Their comedy show, "Versus vs. Versus," begins with Shenoah Allen and Mark Chavez perched on chairs and running through an absurdist news report and commentary; just when you feel you've got your sketch comedy bearings, they veer off into a new, absurd bit, like the one about the chess-playing bat. Oddly enough, it took us about five minutes to realize that they are called the Pajama Men at least in part because they both wear pajamas (tops and bottoms, so it's almost formal) throughout the show. Or maybe those happy hour (5-8 p.m.) margaritas at Cha Cha are stronger than we thought.
"Versus vs. Versus," produced by Infinity Live, is hosted at the Annex Theatre (through December 20, tickets $12/$18), just kitty-corner to the Cha Cha, which is why we mention the margaritas--but there's also a bar at Annex, just so you know. It's cozy.
You don't need to drink to enjoy the Pajama Men, of course. We're just saying. They're a very funny duo and they have awards and have played at Dublin's Samuel Beckett Theatre, which if you're honest is more than most of you have done.

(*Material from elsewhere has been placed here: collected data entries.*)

theorem leavesIn_resultLast (h : aluRule i = some (x, y, f, r)) {s : State} {c : Byte}
    (hc : BitVec.ofNat 8 (r (s.reg x).toNat (s.reg y).toNat) = c) : LeavesIn .latchedResultLast i s x c :=
  leavesIn_of_aluWrites h (writeInOrder_resultLast_reg.trans hc)

theorem leavesIn_flagLast_vf (h : aluRule i = some (x, y, f, r)) {s : State} {c : Byte}
    (hc : BitVec.ofNat 8 (f (s.reg x).toNat (s.reg y).toNat) = c) : LeavesIn .latchedFlagLast i s vf c :=
  leavesIn_of_aluWrites h (writeInOrder_flagLast_vf.trans hc)

theorem leavesIn_flagLast (h : aluRule i = some (x, y, f, r)) (hx : x ≠ vf) {s : State} {c : Byte}
    (hc : BitVec.ofNat 8 (r (s.reg x).toNat (s.reg y).toNat) = c) : LeavesIn .latchedFlagLast i s x c :=
  leavesIn_of_aluWrites h ((writeInOrder_flagLast_reg hx).trans hc)

theorem leavesIn_sequential (h : aluRule i = some (x, y, f, r)) {s : State} {c : Byte}
    (hc : BitVec.ofNat 8 (sequentialResult i x y f r (s.reg x).toNat (s.reg y).toNat) = c) :
    LeavesIn .sequential i s x c :=
  leavesIn_of_aluWrites h (writeInOrder_sequential_reg.trans hc)

/-- When X is not VF, VF ends as the flag under every order. -/
theorem leavesIn_vf (h : aluRule i = some (x, y, f, r)) (hx : x ≠ vf) {s : State} {c : Byte}
    (hc : BitVec.ofNat 8 (f (s.reg x).toNat (s.reg y).toNat) = c) (o : AluFlagOrder) : LeavesIn o i s vf c :=
  leavesIn_of_aluWrites h ((writeInOrder_vf o hx).trans hc)

/-- SEQUENTIAL with X = F: the result is computed on the flag and V[Y]. -/
theorem leavesIn_sequential_left (h : aluRule i = some (vf, y, f, r)) (hi : i ≠ .addVxVy vf y) (hy : y ≠ vf)
    {s : State} {c : Byte} (hc : BitVec.ofNat 8 (r (f (s.reg vf).toNat (s.reg y).toNat) (s.reg y).toNat) = c) :
    LeavesIn .sequential i s vf c :=
  leavesIn_sequential h (by rw [sequentialResult_of_ne hi, if_pos rfl, if_neg hy, hc])

/-- SEQUENTIAL with Y = F: the result is computed on V[X] and the flag. -/
theorem leavesIn_sequential_right (h : aluRule i = some (x, vf, f, r)) (hi : i ≠ .addVxVy x vf) (hx : x ≠ vf)
    {s : State} {c : Byte} (hc : BitVec.ofNat 8 (r (s.reg x).toNat (f (s.reg x).toNat (s.reg vf).toNat)) = c) :
    LeavesIn .sequential i s x c :=
  leavesIn_sequential h (by rw [sequentialResult_of_ne hi, if_neg hx, if_pos rfl, hc])

/-- X = Y = F: a rule whose flag and result are 0 on equal operands leaves 0 in VF under every order. -/
theorem leavesIn_vf_vf_zero (h : aluRule i = some (vf, vf, f, r)) (hi : i ≠ .addVxVy vf vf) (hf : ∀ n, f n n = 0)
    (hr : ∀ n, n ≤ 256 → BitVec.ofNat 8 (r n n) = 0#8) (o : AluFlagOrder) (s : State) : LeavesIn o i s vf 0#8 :=
  match o with
  | .latchedResultLast => leavesIn_resultLast h (hr _ (s.reg vf).isLt.le)
  | .latchedFlagLast => leavesIn_flagLast_vf h (congrArg _ (hf _))
  | .sequential => leavesIn_sequential h (by rw [sequentialResult_of_ne hi, if_pos rfl, hf, hr 0 (Nat.zero_le _)])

While it's an odd show--the Benny-Hill-fast-motion sequence of a killer jumping rope with someone's intestines comes to mind--the humor is distinctly, nerdily, warm-hearted. Part cut-up post-modern narrative and part improv sketch, "Versus vs. Versus" does turn out to tell a story, though you probably wouldn't complain if it didn't; Allen and Chavez have a preternatural grasp of sketch pacing: sometimes the ideas skim off into others via free association, sometimes they develop into "no-net" routines, like the love song serenade of the audience member. The hour flies by, the skids greased by the giddiness of improv.

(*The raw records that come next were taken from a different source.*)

/-- EXTEND_DEADLINE(handle, value) (R22). A tick that waits to be taken stays due and counts the reloaded counter down
(R22, log entry 6). -/
def extendEffect (body : List Byte) (s : State) : Performed :=
  let value := (byteAt body 2).toNat
  if value = 0 then .refuse .badValue
  else
    match s.live? (handleAt body 0) with
    | none => .refuse .staleHandle
    | some e =>
      match e.takesMore, e.deadline with
      | true, some d =>
        if d.value ≤ d.last / 2 then
          .ok (s.updEp e.slot (fun x => { x with deadline := some ⟨value, value, d.due⟩ })) (.number value)
        else .refuse .early
      | _, _ => .refuse .wrongState

/-- ADD_RESERVATION(handle, cells) (R56). -/
def addReservationEffect (body : List Byte) (s : State) : Performed :=
  let cells := fieldAt body 2 2
  if !(inRange 1 16384 cells) then .refuse .badValue
  else
    match s.live? (handleAt body 0) with
    | none => .refuse .staleHandle
    | some e =>
      if !e.takesMore then .refuse .wrongState
      else if 65535 < e.reservation + cells then .refuse .badValue
      else if s.claimableRoom < cells then .refuse .noSpace
      else .ok (s.updEp e.slot (fun x => { x with reservation := x.reservation + cells })) (.number (e.reservation + cells))

/-- CAPTURE(handle): refused if the handle is stale, else held by the engine while the capture reader waits (R87, R95). -/
def captureEffect (body : List Byte) (s : State) : Performed :=
  match s.live? (handleAt body 0) with
  | none => .refuse .staleHandle
  | some _ => .held

/-! ### The store (04) -/

/-- STORE_STATUS (R78). -/
def storeStatusEffect (_ : List Byte) (s : State) : Performed :=
  .ok s (.store { cells := Config.cellCount, freeCells := s.freeCells, sumR := s.sumR, sumB := s.sumB, floor := s.store.floor,
                  claimableRoom := s.claimableRoom, writesWaiting := s.store.writeList.length,
                  writesBytes := (s.store.writeList.map (fun p => p.length)).sum, releasedFill := s.store.released.length,
                  corrected := s.store.corrected, freeEntries := s.freeEntries, episodes := s.table.episodes.length })

/-- The state with the shared floor written. -/
def State.setFloor (s : State) (floor : Nat) : State := { s with store := { s.store with floor := floor } }

/-- SET_POOL(floor) (R77). -/
def setPoolEffect (body : List Byte) (s : State) : Performed :=
  let floor := fieldAt body 0 3
  if Config.cellCount < floor then .refuse .badValue
  else .ok (s.setFloor floor) (.pool floor (s.setFloor floor).claimableRoom)

/-! ### Counters (08) -/

/-- READ_COUNTERS(port) (R166). -/
def readCountersEffect (body : List Byte) (s : State) : Performed :=
  let p := portAt body 0
  match s.portRefusal p with
  | some status => .refuse status
  | none =>
    .ok s (.counters { set := s.counterSet p, threshold := s.counters.threshold, mode := (s.policy p).mode,
                       protect := (s.policy p).protect })

/-- CLEAR_COUNTERS(port) (R167). -/
def clearCountersEffect (body : List Byte) (s : State) : Performed :=
  let p := portAt body 0
  match s.portRefusal p with
  | some status => .refuse status
  | none => .ok (s.updCounters p (fun _ => CounterSet.zero)) (.cleared (s.counterSet p))

/-- SET_THRESHOLD(value) (R165). -/
def setThresholdEffect (body : List Byte) (s : State) : Performed :=
  let value := (byteAt body 0).toNat
  if value = 0 then .refuse .badValue
  else .ok { s with counters := { s.counters with threshold := value } } (.number s.counters.threshold)

/-! ### The link (07) -/

/-- The snapshot of LINK_STATUS (R155). -/
def State.linkReply (s : State) : LinkReply :=
  let l := s.link
  { state := l.state, lanes := vmap l.lanes (fun x => ⟨x.alignRun, x.framingRun, x.codeErrors⟩), expected := l.expected,
    lastGood := l.lastGood, established := l.established, mismatch := l.mismatch, loss := l.loss, paused := l.paused, hold := l.hold, stagingFill := s.stagingFill,
    controlFill := l.control.length, stubFill := l.stubs.length, passFill := min Config.passPlaces l.passList.length,
    passBacklog := l.passList.length - Config.passPlaces, discards := l.discards, stagingDrops := l.stagingDrops,
    ignoredSightings := l.ignoredSightings, rejectedWords := l.rejectedWords, returnLosses := l.returnLosses }

/-- LINK_STATUS (R155): the mismatch and loss marks are cleared. -/
def linkStatusEffect (_ : List Byte) (s : State) : Performed :=
  .ok { s with link := { s.link with mismatch := false, loss := false } } (.link s.linkReply)

/-- The expected parameters are replaced; in PARAMS with a last good block that matches, the link reaches UP (R156). -/
def State.expectParams (s : State) (p : LinkParams) : State :=
  let s := { s with link := { s.link with expected := p } }
  if s.link.state == .params && s.link.lastGood == some p then s.reachUp p else s

/-- SET_LINK_PARAMS (R156). -/
def setLinkParamsEffect (body : List Byte) (s : State) : Performed :=
  match linkParamsAt body with
  | none => .refuse .badValue
  | some p => .ok (s.expectParams p) .nothing

/-- RELINK (R157): from UP a loss of the link with cause RELINK, else the return to ALIGNING alone. -/
def relinkEffect (_ : List Byte) (s : State) : Performed :=
  .ok (if s.linkUp then s.loseLink .relink else s.toAligning) .nothing

end Sys2Proof.Machine
end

Stretchy-faced Allen plays a horse, Igor-ish servant, tween-ish girl, sexually impulsive wife, and "the man down there." And a European-ish researcher of what's gross. Chavez produces a wide-eyed befuddlement as an everyday dad on the run, and twitchy romantic overtures from nerd-teen-in-love Dan, who gives his survival knife to crushes. After seven years of working together, the two happily needle each other over slips of the tongue; if at times they're having more fun with that than the audience, they're never less than generous with their good-natured goofiness.